Ritter v. Massachusetts Cas. Ins. Co.

Decision Date18 April 2003
Citation439 Mass. 214,786 N.E.2d 817
PartiesCarol K. RITTER v. MASSACHUSETTS CASUALTY INSURANCE COMPANY.
CourtUnited States State Supreme Judicial Court of Massachusetts Supreme Court

S. Stephen Rosenfeld, Boston (Mala M. Rafik with him) for the plaintiff.

Mark E. Schmidtke, Valparaiso (Philip M. Howe, Quincy, with him) for the defendant.

Present: MARSHALL, C.J., GREANEY, IRELAND, SPINA, COWIN, SOSMAN, & CORDY, JJ.

COWIN, J.

We are asked to decide whether the Federal Employee Retirement Income Security Act (ERISA), 29 U.S.C. §§ 1001 et seq. (1994), preempts State law claims made by the president of a small corporation in a denial of benefits suit. We hold that the plaintiff has no standing to sue under ERISA, and, consequently, that her State law claims are not preempted by that Federal statute.

I. Background.

The plaintiff, Carol K. Ritter, appeals from the allowance of a motion for summary judgment filed by the defendant, Massachusetts Casualty Insurance Company (insurer). We recite the facts in the light most favorable to Ritter, the nonmoving party. See Harrison v. NetCentric Corp., 433 Mass. 465, 468, 744 N.E.2d 622 (2001). Ritter is the founder and former coowner and president of Boston Physical Therapy Associates, Inc. (BPTA), a Massachusetts corporation. Throughout most of Ritter's tenure at BPTA her brother, Timothy Kaminski, was the other coowner and only other corporate officer. Early in BPTA's history Ritter and Kaminski together decided that BPTA should offer a benefits package, including health insurance, designed to attract employees. The package included disability insurance for Ritter and Kaminski, but not for BPTA's other employees. In 1991, Ritter and Kaminski applied for and later obtained disability policies from the insurer in order to replace coverage provided by an insurer who had become bankrupt.

In 1992, Ritter was involved in an automobile accident, which left her disabled. The insurer paid benefits as required by its policy until 1998, when it determined that Ritter was no longer disabled and terminated payments. In 1999, Ritter filed a complaint in the Superior Court alleging that the insurer had failed to honor its obligations under the disability policy. In a separate count, Ritter alleged that the insurer's actions amounted to a violation of G.L. c. 93A. Although the insurer answered in a timely fashion, its answer failed to assert that Ritter's claims were preempted by Federal law. Eighteen months later, after discovery was complete, the parties filed cross motions for summary judgment. In its motion, the insurer argued that both of Ritter's claims were preempted by ERISA, and the motion judge allowed its motion for summary judgment on that basis. Ritter appealed and we granted her application for direct appellate review.

II. Discussion.

The motion judge's summary judgment determination that the Ritter's claims are preempted by ERISA is a legal conclusion that we review de novo.
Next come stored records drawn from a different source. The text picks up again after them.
/-! ## Epochs (R174) -/

/-- A second-mark word of a port that is placeable, and its epoch. -/
def GPort.placeMark (g : GPort) (w : Word) : Option PortEpoch :=
  let s := bits w.toNat 60 29
  if bitAt w.toNat 28 then
    g.epoch.map fun e =>
      { second := e.second + (s + 2 ^ 32 - e.second % 2 ^ 32) % 2 ^ 32, commanded := false, origin := e.origin + 256 * (if e.commanded then 3003000000 else 3000000000) }
  else
    (g.sent.find? fun m => m.second % 2 ^ 32 = s).map fun m => { second := m.second, commanded := true, origin := m.origin }

/-- A port with the marks sent for it in the last 64 seconds (R174). -/
def Conc.sentNow (c : Conc) (p : Nat) : GPort :=
  let g := c.gport p
  { g with sent := g.sent.filter fun m => decide (c.tick ≤ m.tick + 64 * secTicks) }

/-- The epoch that the second byte of a progress word names: the current one, the one before it, or one whose mark is still
to be taken from the port's other lane. -/
def GPort.epochOf (g : GPort) (s8 : Nat) : Option PortEpoch :=
  match g.epoch with
  | none => none
  | some e =>
    if e.second % 256 = s8 then some e
    else match g.prev with
      | some y => if y.second % 256 = s8 then some y else nextEpoch g e s8
      | none => nextEpoch g e s8
where
  nextEpoch (g : GPort) (e : PortEpoch) (s8 : Nat) : Option PortEpoch :=
    match g.sent.find? fun m => m.second % 256 = s8 with
    | some m => some { second := m.second, commanded := true, origin := m.origin }
    | none =>
      if (e.second + 1) % 256 = s8 then
        some { second := e.second + 1, commanded := false,
               origin := e.origin + 256 * (if e.commanded then 3003000000 else 3000000000) }
      else none

/-- The true instant of a second on the concentrator's timeline; of the next one, by the length of this one. -/
def Conc.trueInstant (c : Conc) (s : Nat) : Option Int :=
  match Bank.find? c.gather.secs s with
  | some x => some x.1
  | none => if s = 0 then none else (Bank.find? c.gather.secs (s - 1)).map fun x => x.1 + c.lenOf (s - 1)

/-- The merge key of a time field in an epoch (R175). (DEDUCED, log entry 21) -/
def Conc.placeTime (c : Conc) (e : PortEpoch) (t : Nat) : Option Nat :=
  (c.trueInstant e.second).map fun ts => c.norm e.second (t + (e.origin - ts))

/-! ## Merged words (R182) -/

def isStreamWord (t : Nat) : Bool := t == 0 || t == 3 || t == 4

/-- The release rank of R179. -/
def streamRank (t : Nat) : Nat := if t = 4 then 1 else if t = 3 then 2 else 3

/-- A front-end word as it stands in the merged stream, with the 34-bit time field `f`. -/
def mergedWord (p f : Nat) (w : Word) : Word :=
  let v := w.toNat
  BitVec.ofNat 64 (match wordType w with
    | 0 => p * 2 ^ 55 + bits v 60 53 * 2 ^ 47 + bits v 52 50 * 2 ^ 44 + bits v 49 40 * 2 ^ 34 + f % 2 ^ 34
    | 3 => 3 * 2 ^ 61 + p * 2 ^ 55 + bits v 60 53 * 2 ^ 47 + bits v 52 47 * 2 ^ 41 + bits v 46 40 * 2 ^ 34 + f % 2 ^ 34
    | _ => 4 * 2 ^ 61 + p * 2 ^ 55 + bits v 60 57 * 2 ^ 51 + bits v 56 52 * 2 ^ 46 + bits v 51 44 * 2 ^ 38
        + bits v 43 40 * 2 ^ 34 + f % 2 ^ 34)

/-- The order of R179: key, rank, port, then R77. -/
def GItem.order (x : GItem) : Nat :=
  ((x.key * 4 + x.rank) * 64 + x.port) * 512 + (if x.rank = 1 then bits x.word.toNat 54 46 else bits x.word.toNat 54 47)

def insertG (x : GItem) : List GItem → List GItem
  | [] => [x]
  | y :: ys => if x.order < y.order then x :: y :: ys else y :: insertG x ys

/-- Second-and-frame mark. -/
def frameMark (s k state : Nat) : Word := BitVec.ofNat 64 (2 ^ 61 + s % 2 ^ 48 * 2 ^ 13 + k * 2 ^ 7 + state % 4 * 2 ^ 5)

/-- Late tag. -/
def lateTag (r : LateRun) : Word :=
  BitVec.ofNat 64 (7 * 2 ^ 61 + r.port * 2 ^ 55 + b1 r.unplaced * 2 ^ 53 + r.frame % 64 * 2 ^ 47
    + (if r.unplaced then 2 ^ 32 - 1 else r.second % 2 ^ 32) * 2 ^ 15 + r.words.length % 2 ^ 15)

/-! ## Counting (R183, R188) -/

/-- A hit counts in its second unless that count has been published. -/
def Conc.scaleHit (c : Conc) (p key : Nat) (w : Word) : Conc :=
  let s := keySecond key
  let done : Bool := match c.gather.ratesFor with | some r => decide (s ≤ r) | none => false
  if wordType w = 0 ∧ done = false then
    let ch := p * 256 + bits w.toNat 60 53
    { c with gather := { c.gather with counts := Bank.upd [] c.gather.counts s fun b => Bank.upd 0 b ch (satAdd 32 · 1) } }
  else c

/-- Append a late or unplaced word to the runs of this cell: a run holds the words of one port, frame and cause, at most
32,767. (DEDUCED, log entry 21) -/
def addLate (runs : List LateRun) (p : Nat) (unplaced : Bool) (second frame key : Nat) (w : Word) : List LateRun :=
  match runs.getLast? with
  | some r =>
    if r.unplaced = unplaced ∧ r.second = second ∧ r.frame = frame ∧ r.words.length < 32767 then
      runs.dropLast ++ [{ r with words := r.words ++ [(key, w)] }]
    else runs ++ [{ port := p, unplaced := unplaced, second := second, frame := frame, words := [(key, w)] }]
  | none => [{ port := p, unplaced := unplaced, second := second, frame := frame, words := [(key, w)] }]

/-! ## Taking a cell (R172-R174, R178, R181, R189) -/

/-- What the taking of a cell carries from word to word: the concentrator, the epoch of the words, the late runs, whether a
placeable mark was taken. -/
structure Taking where
  c : Conc
  epoch : Option PortEpoch
  runs : List LateRun := []
  marked : Bool := false

/-- Class-2 credit that was withheld is returned (R173). -/
def Conc.returnWithheld (c : Conc) (p : Nat) : Conc :=
  let g := c.gport p
  let c := c.updLane (laneIn (2 * p)) fun l => { l with rx := l.rx.free 2 g.withheld.1 }
  let c := c.updLane (laneIn (2 * p + 1)) fun l => { l with rx := l.rx.free 2 g.withheld.2 }
  c.setGport p { g with withheld := (0, 0) }

/-- A second-mark word: a new epoch, or an unplaceable one that puts the port in STARTING. -/
def Taking.mark (k : Taking) (p : Nat) (w : Word) : Taking :=
  let g := k.c.sentNow p
  match g.placeMark w with
  | some e =>
    let st := if g.st = .starting then .rejoining else g.st
    { k with c := k.c.setGport p { g with epoch := some e, prev := g.epoch, st := st,
                                          rejoin := if g.st = .starting then 0 else g.rejoin },
             epoch := some e, marked := true }
  | none => { k with c := k.c.setGport p { g with epoch := none, prev := none, st := .starting, lagging := false, rejoin := 0 },
                     epoch := none }

/-- A hit, a lost-hit report or a group status word. (DEDUCED, log entry 20) -/
def Taking.data (k : Taking) (p : Nat) (w : Word) : Taking :=
  let t := w.toNat % 2 ^ 40
  match k.epoch.bind fun e => k.c.placeTime e t with
  | none =>
    let c := (k.c.count O.unplacedWords).countEntry O.portLateWords 32 p
    { k with c := c, runs := addLate k.runs p true 0 (t / 2 ^ 34) 0 (mergedWord p t w) }
  | some key =>
    let c := k.c.scaleHit p key w
    let m := mergedWord p (keyFine key) w
    if key < c.gather.h then
      let c := (c.count O.lateWords).countEntry O.portLateWords 32 p
      { k with c := c, runs := addLate k.runs p false (keySecond key) (keyFine key / 2 ^ 34) key m }
    else
      let x : GItem := { key := key, rank := streamRank (wordType w), port := p, word := m }
      let s := insertG x c.gather.store
      { k with c := { c with gather := { c.gather with store := s, peak := max c.gather.peak s.length } } }

def Taking.word (k : Taking) (p i : Nat) (w : Word) : Taking :=
  let t := wordType w
  if t = 2 then k
  else if t = 1 ∧ bitAt w.toNat 25 = false then k.mark p w
  else if isStreamWord t then k.data p w
  else { k with c := k.c.protoErr i }

/-- A lane in service: neither disabled, parked, retired nor in test mode; one that only lost its alignment stays until it is
lane-stale (R176, R189). -/
def Lane.inService (l : Lane) : Bool := match l.st with | .disabled | .parked | .retired | .prbs => false | _ => true

/-- The values of `GatherConfig` in force: those written in this tick apply from the next (R190). -/
def Conc.sortWindow (c : Conc) : Nat := if c.gather.cfgAt = some c.tick then c.gather.cfgOld.1 else c.get O.sortWindow
def Conc.staleTicks (c : Conc) : Nat := if c.gather.cfgAt = some c.tick then c.gather.cfgOld.2.1 else c.get O.staleTicks
def Conc.rejoinCells (c : Conc) : Nat := if c.gather.cfgAt = some c.tick then c.gather.cfgOld.2.2 else c.get O.rejoinCells

/-- The lanes of a port that contribute to it (R176, R181), whatever its state. (DEDUCED, log entry 20) -/
def Conc.contributes (c : Conc) (p odd : Nat) : Bool :=
  let g := c.gport p
  let x := if odd = 0 then g.lane0 else g.lane1
  !x.stale && x.progress.isSome && (c.lane (laneIn (2 * p + odd))).inService

/-- The progress of a LIVE port: the lower of its contributing lanes. -/
def Conc.portProgress (c : Conc) (p : Nat) : Option Nat :=
  let g := c.gport p
  if g.st ≠ .live then none
  else match c.contributes p 0, c.contributes p 1 with
  | true, true => some (min (g.lane0.progress.getD 0) (g.lane1.progress.getD 0))
  | true, false => g.lane0.progress
  | false, true => g.lane1.progress
  | false, false => none

/-- Close the open discontinuities of a port at its first progress after them (R283). -/
def GPort.closeDisc (g : GPort) (p : Nat) : GPort :=
  { g with disc := g.disc.map fun d => match d.2 with | none => (d.1, some p) | some _ => d }

/-- The state of the port and its lane after a cell with progress `pr` (R181). -/
def Conc.cellTaken (c : Conc) (l : Nat) (pr : Option Nat) : Conc :=
  let p := l / 2
  let g := c.gport p
  let h := c.gather.h
  let x := if l % 2 = 0 then g.lane0 else g.lane1
  let set (g : GPort) (x : GLane) : GPort := if l % 2 = 0 then { g with lane0 := x } else { g with lane1 := x }
  match pr with
  | none => c.setGport p (set g { x with progress := none })
  | some v =>
    let up := decide (h ≤ v)
    let g := if g.st = .stale then { g with st := .rejoining, rejoin := 0 } else g
    let g := (if g.st = .rejoining then { g with rejoin := if g.lastP ≤ v then g.rejoin + 1 else 1 } else g).closeDisc v
    let live := decide (g.st = .rejoining) && decide (c.rejoinCells ≤ g.rejoin) && up
    let g := if live then { g with st := .live, rejoin := 0 } else g
    let x := if l % 2 = 0 then g.lane0 else g.lane1
    let x := { x with progress := some v, stale := x.stale && !(decide (g.st = .live) && up) }
    c.setGport p { set g x with lastP := v }

/-- The ports that hold the horizon: LIVE, with the lowest progress (R177). -/
def Conc.holdsHorizon (c : Conc) (p : Nat) : Bool :=
  match c.portProgress p with
  | none => false
  | some v => (List.range 48).all fun q => match c.portProgress q with | some u => decide (v ≤ u) | none => true

/-- The store is full: no room for two more cells, so that one of a port that holds the horizon still fits (R180).
(DEDUCED, log entry 21) -/
def Conc.noRoom (c : Conc) : Bool := decide (c.sortCapacity < c.gather.store.length + 62)

/-- Count an entry into the full state. (DEDUCED, log entry 21) -/
def Conc.storeFull (c : Conc) : Conc :=
  let f := c.noRoom
  let c := if f ∧ c.gather.full = false then c.count O.storeFullEvents else c
  { c with gather := { c.gather with full := f } }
See Santino v. Provident Life & Acc. Ins. Co., 276 F.3d 772, 774 (6th Cir.2001); O'Connor v. Commonwealth Gas Co., 251 F.3d 262, 266 (1st Cir.2001).

A. Statutory Context.

Congress enacted ERISA to protect the interests of employees in their benefit plans. See Ingersoll-Rand Co. v. McClendon, 498 U.S. 133, 137, 111 S.Ct. 478, 112 L.Ed.2d 474 (1990); 29 U.S.C. § 1001. Among its many provisions, the act allows participants or beneficiaries to sue to recover benefits due under a covered plan in either Federal or State court. See 29 U.S.C. § 1132. In order to ensure nationwide uniformity, Congress mandated that ERISA (subject to exceptions not relevant here) "shall supersede any and all State laws insofar as they may now or hereafter relate to any employee benefit plan." 29 U.S.C. § 1144(a). See Ingersoll-Rand Co. v. McClendon, supra at 142, 111 S.Ct. 478. This broadly worded provision effectively means that if a claim can be brought under ERISA, it must be brought under ERISA. See Pilot Life Ins. Co. v. Dedeaux, 481 U.S. 41, 45-46, 107 S.Ct. 1549, 95 L.Ed.2d 39 (1987); Kelly v. Fort Dearborn Life Ins. Co., 422 Mass. 15, 16-17, 660 N.E.2d 1100 (1996).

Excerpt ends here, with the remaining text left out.